───── RECORDS SUPPLIED
-- ==== Sys2Proof/Machine/Preempt.lean ====
section
/-! DEFINITION. Pre-emption (13_checkpoint, R325 to R328): notices, the choice of the step after which to stop, and the stop. -/
namespace Sys2Proof.Machine

/-- The device has sealed the held step and stands at its boundary, or the step above it has been aborted: it stops (R328). -/
def State.stopNow (s : State) : State := (s.setPhase 7).fset F.HUB_PRE_STS_STATE 2

/-- R327: what a held S asks of the step in progress. -/
def State.actOnHeld (s : State) : State :=
  match s.pre.held with
  | none => s
  | some h =>
    if s.fget F.HUB_PRE_STS_STATE = 2 then s
    else if s.standsAtBoundary && s.recov.cur.isNone then
      (if s.pos.lastSealed.any (h ≤ ·) then s.stopNow else s)
    else if s.inProgress && !s.sealing && h < s.stepNum && !s.run.formed && !s.run.failSent && s.fget F.HUB_STEP_STS_PHASE ≠ 7 then
      ((s.stepAbort 7 0xFF).fset F.HUB_PRE_STS_ABORTED 1).stopNow
    else s

/-! ### Commands of the ledger engine by which a run may pass or fail -/

def execLxVerdict (rid : Nat) (s : State) : Host.Outcome State Fault Refusal :=
  .next ((s.lxWork rid 0x62 fun f s => s.lxVerdict f).preemptPassed.actOnHeld.resumeCkpt)

def execLxData (port : Nat) (p : Packet) (s : State) : Host.Outcome State Fault Refusal :=
  .next ((s.receive port p 0x80 fun s => s.toLedger p fun s => s.takeLxData port p).earlyFailure.actOnHeld.resumeCkpt)

def execCxVerdict (port : Nat) (p : Packet) (s : State) : Host.Outcome State Fault Refusal :=
  .next ((s.receive port p 0x15 fun s => s.takeVerdict p).preemptPassed.actOnHeld.resumeCkpt)

/-! ### Decisions -/

/-- A decision S of this device, or one received (R326): the least one is kept, and told to the rings when it falls. S = 0 has no effect while no step is
in progress. -/
def State.decideStop (s : State) (n : Nat) (pin remote : Bool) : State :=
  let idle := s.atBoundary || !s.inProgress
  if n = 0 && idle then s
  else if s.pre.held.any (· ≤ n) then s
  else
    let n := if s.inProgress && !s.sealing && s.run.passed then max n s.stepNum else n
    let s := if s.pre.held.isSome then s else s.fset F.HUB_PRE_STS_ABORTED 0
    let s := ({ s with pre := { held := some n } } : State).wr64 R.HUB_PRE_STEP n
    let s := ((s.fset F.HUB_PRE_STS_STATE 1).fset F.HUB_PRE_STS_PIN (b2n pin)).fset F.HUB_PRE_STS_REMOTE (b2n remote)
    let body := leBytes 16 (n % 2 ^ 64 * 2 ^ 64 + s.lcoord)
    let s := s.verdictParts.foldl (fun s p => [false, true].foldl (fun s down => s.sendRing 0x89 p.1 p.2 down 0 body) s) s
    s.actOnHeld.resumeCkpt

/-- A notice with a deadline in ms (R325, R326). The time since the step's first issue is measured, not stored: it is a free value. -/
def State.notice (s : State) (deadline : Nat) (pin : Bool) : State :=
  let s := s.raise 0x088
  let sealed := s.pos.lastSealed.getD 0
  if s.atBoundary then s.decideStop sealed pin false
  else if s.run.passed then s.decideStop s.stepNum pin false
  else
    let (elapsed, s) := s.fresh
    let left := s.rd R.HUB_SCHED_T_STEP / 1000 - elapsed
    s.decideStop (if left + s.fget F.HUB_PRE_CFG_MARGIN_MS ≤ deadline then s.stepNum else sealed) pin false

/-- PRE_NOTICE: a write of HUB_PRE_NOTICE. -/
def State.writePreNotice (s : State) (data : Nat) : State := if bit data 31 then s.notice (bits data 15 0) false else s

def execPreNotice (_ : Agent) (data : Nat) (s : State) : Host.Outcome State Fault Refusal := .next (s.writePreNotice data)

/-- PREEMPT_N: the pin has been asserted for long enough. -/
def execPreemptN (s : State) : Host.Outcome State Fault Refusal :=
  .next (if s.flag F.HUB_PRE_CFG_PIN_EN then s.notice (s.fget F.HUB_PRE_CFG_PIN_DEADLINE_MS) true else s)

/-- CKPT_STOP (R326): a decision of another device. -/
def execCkptStop (port : Nat) (p : Packet) (s : State) : Host.Outcome State Fault Refusal :=
  .next (s.receive port p 0x89 fun s =>
    if epochCheck p.epoch (s.rd R.CXE_EPOCH) ≠ 0 then s else s.decideStop (bits (leNat p.body) 127 64) false true)

/-- RELEASE (R328): the stop ends, and with it an abort whose reason is PREEMPT (R350). -/
def State.release (s : State) : State :=
  let s := ({ s with pre := { held := none } } : State).fset F.HUB_PRE_STS_STATE 0
  if s.fget F.HUB_ABORT_STS_REASON = 7 then { s with recov := { s.recov with aborted := none } } else s

def execRelease (s : State) : Host.Outcome State Fault Refusal := .next s.release

end Sys2Proof.Machine
end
──────────
» **WHAT IS REQUIRED**
Beginning with the first line of the records above, reproduce each line exactly, ending at the line that contains "namespace Sys2Proof.Machine", and leave out everything else.

» **WRITTEN ANSWER**
-- ==== Sys2Proof/Machine/Preempt.lean ====
section
/-! DEFINITION. Pre-emption (13_checkpoint, R325 to R328): notices, the choice of the step after which to stop, and the stop. -/
namespace Sys2Proof.Machine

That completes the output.